To be eligible for the NCARB Certificate Portfolio option, applicants must have at least three years of continuous licensure for the last three consecutive years in any U.S. jurisdiction without disciplinary action, and any education other than a four-year, architecture-related degree. Applicants then create an online portfolio documenting past work experience in all areas of the NCARB Education Standard.

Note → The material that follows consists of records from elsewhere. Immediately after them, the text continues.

-- ==== Sys2Proof/Word.lean ====
section
/-! DEFINITION. The widths of the block's data (spec 00_scope.md R4): names for bit vectors and indices, no arithmetic. -/

namespace Sys2Proof

/-- A byte of the source, of the sink, or of a field (R40). A symbol is a byte (R4: `NSYMBOLS` = 256). -/
abbrev Byte := BitVec 8

/-- The 32-bit data operand `d` and the result register `RES` (R4: `INT_W` = 32; R16, R60). -/
abbrev Word32 := BitVec 32

/-- A command word `CMD[47:0]` (R4: `CMD_W` = 48; R60). -/
abbrev CmdWord := BitVec 48

/-- One frequency counter (R4: `FREQ_W` = 31; R21). -/
abbrev Freq := BitVec 31

/-- A node count (R4: `COUNT_W` = 40; R22). -/
abbrev Count := BitVec 40

/-- An index of the node arena `NODE[0..510]` (R4: `NNODES` = 511, `NODE_W` = 9). DEDUCED: the index 511, which nine
bits could spell and no entry has, is not in the type (log entry 10). -/
abbrev NodeIdx := Fin 511

/-- How many bits of a one-byte stream buffer are in use: 0..8 (R17, R18). -/
abbrev BitCount := Fin 9

end Sys2Proof
end

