-- ==== Sys2Proof/Machine/TreeBuild.lean ====
section
/-! DEFINITION. Tree construction: BUILD, the priority-queue merge network (spec 43_tree_build.md). The priority
structure `Q` is a list of node indices; only the order of pops can be seen, and `prio` is a strict total order (R26,
R111). -/

namespace Sys2Proof.Machine

/-- The member with the smallest `prio` of `x` and `ys` (R110, R111). -/
def minOf (node : Vector Node 511) (x : NodeIdx) : List NodeIdx → NodeIdx
  | [] => x
  | y :: ys => minOf node (if before node y x then y else x) ys

/-- One pop: "the member of Q with the smallest prio; Q <- Q - {a}" (R110). -/
def pop (node : Vector Node 511) : List NodeIdx → Option (NodeIdx × List NodeIdx)
  | [] => none
  | x :: xs => let a := minOf node x xs; some (a, (x :: xs).erase a)

/-- The leaf of one symbol: `NODE[s] <- { V = 1, COUNT = zext_40(FREQ[s]), PV = 0 }` (R110). The fields the rule does not
list keep what they held (log entry 7). -/
def putLeaf (freq : Vector Freq 256) (node : Vector Node 511) (x : Byte) : Vector Node 511 :=
  setNode (leafSlot x)
    { nodeAt node (leafSlot x) with v := true, count := BitVec.zeroExtend 40 (freqOf freq x), pv := false } node

/-- The leaves of the present symbols, ascending (R110). -/
def putLeaves (freq : Vector Freq 256) (node : Vector Node 511) : Vector Node 511 :=
  (presentSymbols freq).foldl (putLeaf freq) node

/-- `NODE[i].PV <- 1; NODE[i].PARENT <- m` (R110). -/
def linkParent (m i : NodeIdx) (node : Vector Node 511) : Vector Node 511 :=
  setNode i { nodeAt node i with pv := true, parent := m } node

/-- The internal node `m` of one merge, first popped `a`, second popped `b`, and both parent links (R110, R112). -/
def mergeNode (m a b : NodeIdx) (node : Vector Node 511) : Vector Node 511 :=
  let n : Node :=
    { nodeAt node m with
      v := true, count := (nodeAt node a).count + (nodeAt node b).count, pv := false, c0 := a, c1 := b }
  linkParent m b (linkParent m a (setNode m n node))

/-- The `k`-th internal slot, 256 + k (R22, R110). -/
def internalSlot (k : Nat) : NodeIdx := Fin.ofNat 511 (Config.firstInternal + k)

/-- `while |Q| > 1` and the choice of the root (R110). The first argument bounds the loop: each merge takes two members
out of `Q` and puts one in, so `|Q|` rounds end it. -/
def mergeLoop : Nat → Nat → List NodeIdx → Vector Node 511 → Option NodeIdx × Vector Node 511
  | 0, _, _, node => (none, node)
  | n + 1, k, q, node =>
    match pop node q with
    | none => (none, node)
    | some (a, q1) =>
      match pop node q1 with
      | none => (some a, node)
      | some (b, q2) =>
        let m := internalSlot k
        mergeLoop n (k + 1) (m :: q2) (mergeNode m a b node)

/-- The whole merge network: the leaves into `Q`, the merges, the root (R110). -/
def buildTree (freq : Vector Freq 256) (node : Vector Node 511) : Option NodeIdx × Vector Node 511 :=
  let q := (presentSymbols freq).map leafSlot
  mergeLoop q.length 0 q (putLeaves freq node)

/-- The body of BUILD after its `require` (R110): an empty table leaves `ROOT` as it was and clears `ROOTV` (R113). -/
def buildBody (s : State) : State :=
  match buildTree s.freq s.node with
  | (some r, node) => { s with node := node, root := r, rootv := true, phase := .built }
  | (none, node) => { s with node := node, rootv := false, phase := .built }

/-- BUILD as an operation (R110). -/
def build (s : State) : Result Unit :=
  require (s.phase == .empty) .badPhase 0#8 <| .done () (buildBody s)

/-- BUILD: build the tree from the frequency table (R110). -/
def execBuild (s : State) : Host.Outcome State Fault Refusal := command build s

end Sys2Proof.Machine
end

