/-- One merge keeps the forest (R110): two members go, their parent comes. -/
theorem forest_merge {freq : Vector Freq 256} {k : Nat} {q : List NodeIdx} {node : Vector Node 511} {a b : NodeIdx}
    (F : Forest freq k q node) (ha : a ∈ q) (hb : b ∈ q.erase a) :
    Forest freq (k + 1) (internalSlot k :: (q.erase a).erase b) (mergeNode (internalSlot k) a b node) := by
  have hperm : q.Perm (a :: b :: (q.erase a).erase b) :=
    (List.perm_cons_erase ha).trans ((List.perm_cons_erase hb).cons a)
  have hnd : (a :: b :: (q.erase a).erase b).Nodup := hperm.nodup_iff.mp F.nodup
  obtain ⟨hna, hnd'⟩ := List.nodup_cons.mp hnd
  obtain ⟨hnb, hnr⟩ := List.nodup_cons.mp hnd'
  have hlen : q.length = (q.erase a |>.erase b).length + 2 := by have := hperm.length_eq; simpa using this
  have hk : k < 255 := by have := F.size; have := nsym_le freq; omega
  have hab : a ≠ b := fun e => hna (by simp [e])
  have hmemb : b ∈ q := List.mem_of_mem_erase hb
  obtain ⟨hav, hap⟩ := (F.members a).mp ha
  obtain ⟨hbv, hbp⟩ := (F.members b).mp hmemb
  set m := internalSlot k with hm
  have hmv : m.val = 256 + k := internalSlot_val hk
  have hml : isLeaf m = false := isLeaf_eq_false.mpr (by omega)
  have hmnv : (nodeAt node m).v = false := by
    have := (F.internal_valid m hml).not
    simpa [hmv] using this
  have hma : m ≠ a := fun e => by rw [e, hav] at hmnv; cases hmnv
  have hmb : m ≠ b := fun e => by rw [e, hbv] at hmnv; cases hmnv
  have hlow : ∀ i : NodeIdx, (nodeAt node i).v = true → i.val < 256 + k := by
    intro i hi
    by_cases hl : isLeaf i = true
    · have := isLeaf_eq_true.mp hl
      omega
    · exact (F.internal_valid i (by simpa using hl)).mp hi
  have hsum : (nodeAt node a).count.toNat + (nodeAt node b).count.toNat ≤ total freq := by
    rw [← F.total_count, countSum_perm hperm]
    simp only [countSum, List.map_cons, List.sum_cons]; omega
  have hadd : ((nodeAt node a).count + (nodeAt node b).count).toNat =
      (nodeAt node a).count.toNat + (nodeAt node b).count.toNat := by
    rw [BitVec.toNat_add]
    exact Nat.mod_eq_of_lt (Nat.lt_of_le_of_lt hsum (Nat.lt_trans (total_lt freq) (by decide)))
  have H := nodeAt_mergeNode node hab hma hmb
  -- what the merge leaves of an old node
  have hv : ∀ i, (nodeAt (mergeNode m a b node) i).v = true ↔ i = m ∨ (nodeAt node i).v = true := by
    intro i; rw [H]; split
    · simp_all
    · split <;> simp_all
  have hcnt : ∀ i, i ≠ m → (nodeAt (mergeNode m a b node) i).count = (nodeAt node i).count := by
    intro i hi; rw [H, if_neg hi]; split <;> rfl
  have hc0 : ∀ i, i ≠ m → (nodeAt (mergeNode m a b node) i).c0 = (nodeAt node i).c0 := by
    intro i hi; rw [H, if_neg hi]; split <;> rfl
  have hc1 : ∀ i, i ≠ m → (nodeAt (mergeNode m a b node) i).c1 = (nodeAt node i).c1 := by
    intro i hi; rw [H, if_neg hi]; split <;> rfl
  have hch : ∀ i x, i ≠ m → child (mergeNode m a b node) i x = child node i x := by
    intro i x hi; rw [child_eq, child_eq, hc0 i hi, hc1 i hi]
  have hMm : nodeAt (mergeNode m a b node) m =
      { nodeAt node m with
        v := true, count := (nodeAt node a).count + (nodeAt node b).count, pv := false, c0 := a, c1 := b } := by
    rw [H, if_pos rfl]
  have hMab : ∀ i, i = a ∨ i = b → nodeAt (mergeNode m a b node) i = { nodeAt node i with pv := true, parent := m } := by
    intro i hi
    have him : i ≠ m := by rcases hi with rfl | rfl <;> [exact Ne.symm hma; exact Ne.symm hmb]
    rw [H, if_neg him, if_pos hi]
  have hMold : ∀ i, i ≠ m → i ≠ a → i ≠ b → nodeAt (mergeNode m a b node) i = nodeAt node i := by
    intro i h1 h2 h3; rw [H, if_neg h1, if_neg (by tauto)]
  have hold : ∀ i, i ≠ m → (nodeAt (mergeNode m a b node) i).v = true → (nodeAt node i).v = true := by
    intro i hi h; exact ((hv i).mp h).resolve_left hi
  have hvne : ∀ i, (nodeAt node i).v = true → i ≠ m := fun i hi e => by rw [e, hmnv] at hi; cases hi
  refine ⟨?_, ?_, ?_, ?_, ?_, ?_, ?_, ?_, ?_, ?_, ?_, ?_⟩
  · have := F.size; simp only [List.length_cons]; omega
  · refine List.nodup_cons.mpr ⟨fun h => ?_, hnr⟩
    have : m ∈ q := List.mem_of_mem_erase (List.mem_of_mem_erase h)
    have := ((F.members m).mp this).1
    simp [hmnv] at this
  · intro i
    have hq : i ∈ q ↔ i = a ∨ i = b ∨ i ∈ (q.erase a).erase b := by rw [hperm.mem_iff]; simp
    by_cases him : i = m
    · subst him; rw [hMm]; simp
    · rw [List.mem_cons]
      by_cases hia : i = a
      · rw [hMab i (.inl hia)]
        subst hia
        simp [him]
        exact fun h => hna (List.mem_cons_of_mem _ h)
      · by_cases hib : i = b
        · rw [hMab i (.inr hib)]
          subst hib
          simp [him]
          exact fun h => hnb h
        · rw [hMold i him hia hib, ← F.members i, hq]
          simp [him, hia, hib]
  · intro x
    rw [hv, F.leaf_valid]
    have : leafSlot x ≠ m := fun e => by have := isLeaf_leafSlot x; rw [e, hml] at this; cases this
    simp [this]
  · intro x hx
    have : leafSlot x ≠ m := fun e => by have := isLeaf_leafSlot x; rw [e, hml] at this; cases this
    rw [hcnt _ this, F.leaf_count x hx]
  · intro i hl
    rw [hv, F.internal_valid i hl]
    constructor
    · rintro (rfl | h) <;> omega
    · intro h
      by_cases him : i.val = 256 + k
      · left; exact Fin.ext (by omega)
      · right; omega
  · intro i hl hi
    by_cases him : i = m
    · subst him
      rw [hMm]
      simp only
      rw [hcnt a (Ne.symm hma), hcnt b (Ne.symm hmb), hadd]
    · have hi' := hold i him hi
      have h0 := F.child_link i false hl hi'
      have h1 := F.child_link i true hl hi'
      simp only [child_eq] at h0 h1
      rw [hcnt i him, hc0 i him, hc1 i him, hcnt _ (hvne _ (by simpa using h0.1)), hcnt _ (hvne _ (by simpa using h1.1))]
      exact F.sum_count i hl hi'
  · intro i hl hi
    by_cases him : i = m
    · subst him; rw [hMm]; exact hab
    · rw [hc0 i him, hc1 i him]; exact F.children_differ i hl (hold i him hi)
  · intro i x hl hi
    by_cases him : i = m
    · subst him
      have : child (mergeNode m a b node) m x = if x then b else a := by rw [child_eq, hMm]
      rw [this]
      cases x
      · rw [if_neg (by simp), hMab a (.inl rfl)]; exact ⟨hav, rfl, rfl⟩
      · rw [if_pos rfl, hMab b (.inr rfl)]; exact ⟨hbv, rfl, rfl⟩
    · obtain ⟨h1, h2, h3⟩ := F.child_link i x hl (hold i him hi)
      rw [hch i x him]
      have hne : child node i x ≠ a ∧ child node i x ≠ b :=
        ⟨fun e => by simp [e, hap] at h2, fun e => by simp [e, hbp] at h2⟩
      rw [hMold _ (hvne _ h1) hne.1 hne.2]
      exact ⟨h1, h2, h3⟩
  · intro i x hl hi
    by_cases him : i = m
    · subst him
      have : child (mergeNode m a b node) m x = if x then b else a := by rw [child_eq, hMm]
      rw [this, hmv]
      cases x
      · exact hlow a hav
      · exact hlow b hbv
    · rw [hch i x him]; exact F.child_below i x hl (hold i him hi)
  · intro i hi hp
    by_cases him : i = m
    · subst him; rw [hMm] at hp; cases hp
    · by_cases hia : i = a
      · subst hia
        rw [hMab i (.inl rfl)]
        exact ⟨hml, (hv m).mpr (.inl rfl), .inl (by rw [hMm])⟩
      · by_cases hib : i = b
        · subst hib
          rw [hMab i (.inr rfl)]
          exact ⟨hml, (hv m).mpr (.inl rfl), .inr (by rw [hMm])⟩
        · rw [hMold i him hia hib] at hi hp ⊢
          obtain ⟨h1, h2, h3⟩ := F.parent_link i hi hp
          exact ⟨h1, (hv _).mpr (.inr h2), by rw [hc0 _ (hvne _ h2), hc1 _ (hvne _ h2)]; exact h3⟩
  · rw [← F.total_count, countSum_perm hperm]
    have hrest : countSum (mergeNode m a b node) ((q.erase a).erase b) = countSum node ((q.erase a).erase b) := by
      unfold countSum
      congr 1
      apply List.map_congr_left
      intro i hi
      have : i ∈ q := List.mem_of_mem_erase (List.mem_of_mem_erase hi)
      rw [hcnt i (hvne i ((F.members i).mp this).1)]
    have e : ∀ (nd : Vector Node 511) (x : NodeIdx) (l : List NodeIdx),
        countSum nd (x :: l) = (nodeAt nd x).count.toNat + countSum nd l := fun _ _ _ => rfl
    rw [e, e, e, hrest, hMm, ← Nat.add_assoc]
    simp only [hadd]

/-! ### The tree -/

theorem walk_append (node : Vector Node 511) (i : NodeIdx) (as bs : List Bool) :
    walk node i (as ++ bs) = (walk node i as).bind fun j => walk node j bs := by
  induction as generalizing i with
  | nil => rfl
  | cons a as ih =>
    simp only [List.cons_append, walk]
    split
    · rfl
    · exact ih _

/-- A forest of one tree has the shape of R25. -/
theorem forest_tree {freq : Vector Freq 256} {k : Nat} {r : NodeIdx} {node : Vector Node 511}
    (F : Forest freq k [r] node) : TreeShape freq node r true := by
  have hr := (F.members r).mp (by simp)
  have hn : nsym freq = k + 1 := by have := F.size; simpa using this.symm
  have hroot : ∀ i : NodeIdx, (nodeAt node i).v = true → ((nodeAt node i).pv = false ↔ i = r) := by
    intro i hi
    have := F.members i
    simp only [List.mem_singleton, hi, true_and] at this
    exact this.symm
  refine ⟨F.leaf_valid, F.leaf_count, ?_, F.sum_count, F.children_differ, F.child_link, F.child_below, F.parent_link,
    by simp [hn], fun _ => ⟨hroot, hr.1, ?_⟩, ?_⟩
  · intro i hl; rw [F.internal_valid i hl, hn]; omega
  · have := F.total_count
    simpa [countSum] using this
  · -- climb from the node to the root, whose index is greater at every step
    have key : ∀ n : Nat, ∀ i : NodeIdx, 511 - i.val ≤ n → (nodeAt node i).v = true →
        ∃ bs, walk node r bs = some i := by
      intro n
      induction n with
      | zero => intro i hi; have := i.isLt; omega
      | succ n ih =>
        intro i hi hv
        cases hp : (nodeAt node i).pv with
        | false => exact ⟨[], by rw [(hroot i hv).mp hp]; rfl⟩
        | true =>
          obtain ⟨h1, h2, h3⟩ := F.parent_link i hv hp
          obtain ⟨x, hx⟩ : ∃ x, child node (nodeAt node i).parent x = i := by
            rcases h3 with h | h
            · exact ⟨false, by rw [child_eq]; simpa using h⟩
            · exact ⟨true, by rw [child_eq]; simpa using h⟩
          have hlt := F.child_below _ x h1 h2
          rw [hx] at hlt
          obtain ⟨bs, hbs⟩ := ih (nodeAt node i).parent (by omega) h2
          refine ⟨bs ++ [x], ?_⟩
          rw [walk_append, hbs]
          simp [walk, h1, hx]
    intro i hv
    exact key _ i (Nat.le_refl _) hv

/-- The merge loop turns a forest into one tree, with as many rounds as `q` has members (R110, R114). -/
theorem mergeLoop_spec {freq : Vector Freq 256} (n : Nat) {k : Nat} {q : List NodeIdx} {node : Vector Node 511}
    (F : Forest freq k q node) (hq : q ≠ []) (hn : q.length ≤ n) :
    ∃ r node', mergeLoop n k q node = (some r, node') ∧ TreeShape freq node' r true ∧
      (r ∈ q ∨ 256 + k ≤ r.val) ∧ Forest freq (nsym freq - 1) [r] node' := by
  induction n generalizing k q node with
  | zero => exact absurd (List.length_eq_zero_iff.mp (by omega)) hq
  | succ n ih =>
    rcases pop_spec node q with ⟨h, _⟩ | ⟨a, e1, ha, _⟩
    · exact absurd h hq
    · rcases pop_spec node (q.erase a) with ⟨h, e2⟩ | ⟨b, e2, hb, _⟩
      · have hq1 : q = [a] := by
          have hp := List.perm_cons_erase ha
          rw [h] at hp
          exact List.perm_singleton.mp hp
        subst hq1
        have hk : nsym freq - 1 = k := by have := F.size; simp at this; omega
        exact ⟨a, node, by simp [mergeLoop, pop, minOf], forest_tree F, .inl (by simp), by rw [hk]; exact F⟩
      · have F' := forest_merge F ha hb
        have hl : ((q.erase a).erase b).length + 2 = q.length := by
          rw [List.length_erase_of_mem hb, List.length_erase_of_mem ha]
          have := List.length_pos_of_mem hb
          rw [List.length_erase_of_mem ha] at this
          omega
        obtain ⟨r, node', h1, h2, h3, h4⟩ := ih F' (by simp) (by simp only [List.length_cons]; omega)
        have hk : k < 255 := by have := F.size; have := nsym_le freq; omega
        refine ⟨r, node', by simp [mergeLoop, e1, e2, h1], h2, ?_, h4⟩
        rcases h3 with h3 | h3
        · rcases List.mem_cons.mp h3 with rfl | h3
          · right; rw [internalSlot_val hk]
          · left; exact List.mem_of_mem_erase (List.mem_of_mem_erase h3)
        · right; omega

/-- BUILD's tree has the shape of R25, from an arena without nodes (R110, R114). -/
theorem buildTree_spec (freq : Vector Freq 256) (node : Vector Node 511)
    (h0 : ∀ i : NodeIdx, (nodeAt node i).v = false) (hn : nsym freq ≠ 0) :
    ∃ r node', buildTree freq node = (some r, node') ∧ TreeShape freq node' r true := by
  have F := forest_leaves freq node h0
  have hq : (presentSymbols freq).map leafSlot ≠ [] := by
    intro e
    have := congrArg List.length e
    rw [List.length_map] at this
    exact hn this
  obtain ⟨r, node', h1, h2, _⟩ := mergeLoop_spec _ F hq (Nat.le_refl _)
  exact ⟨r, node', h1, h2⟩

/-- On an empty table BUILD writes no node and finds no root (R113 (2)). -/
theorem buildTree_empty (freq : Vector Freq 256) (node : Vector Node 511) (hn : nsym freq = 0) :
    buildTree freq node = (none, node) := by
  have : presentSymbols freq = [] := List.length_eq_zero_iff.mp hn
  simp [buildTree, this, putLeaves, mergeLoop]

Foreign Architect Path to Certification

The Broadly Experienced Foreign Architect (BEFA) program has been phased out and is no longer available as a path to NCARB certification for foreign architects. Foreign architects who are registered and in good standing in a country outside of the United States or Canada can seek NCARB certification through the Foreign Architect Path to Certification. The program has the following requirements:

 Education: Have a recognized degree or education credential in an architecture program that leads to registration/credential to practice architecture in a foreign country.
 To have one's education verified, one should download the Transcript Request Form, fill in items 1–12 and submit to the academic institution. All transcripts must come directly from the academic institution.
 Foreign Registration: Hold an active registration/licensure credential to practice architecture in a foreign country that has a formal record-keeping mechanism for disciplinary actions in the practice of architecture.
 To have a foreign registration verified, one must download the Credential Verification Form, complete part A, and the credentialing authority must complete part B and submit the final form to NCARB.
 If the country does not have a regulatory body or system for taking disciplinary action, one will need to follow the licensure path for foreign-educated applicants.
 Experience: Complete the AXP. Some foreign experience (up to 1,860 hours) may count toward the AXP requirement, but it will only be possible to complete the AXP outside of the United States if working under an architect licensed in the United States or Canada. If following this path, the AXP's five-year reporting requirement does not apply. Learn more about the AXP.
 Examination: Pass the ARE. ARE divisions can begin to be scheduled after NCARB has verified the transcript and foreign credential and one has paid the Certification application fee.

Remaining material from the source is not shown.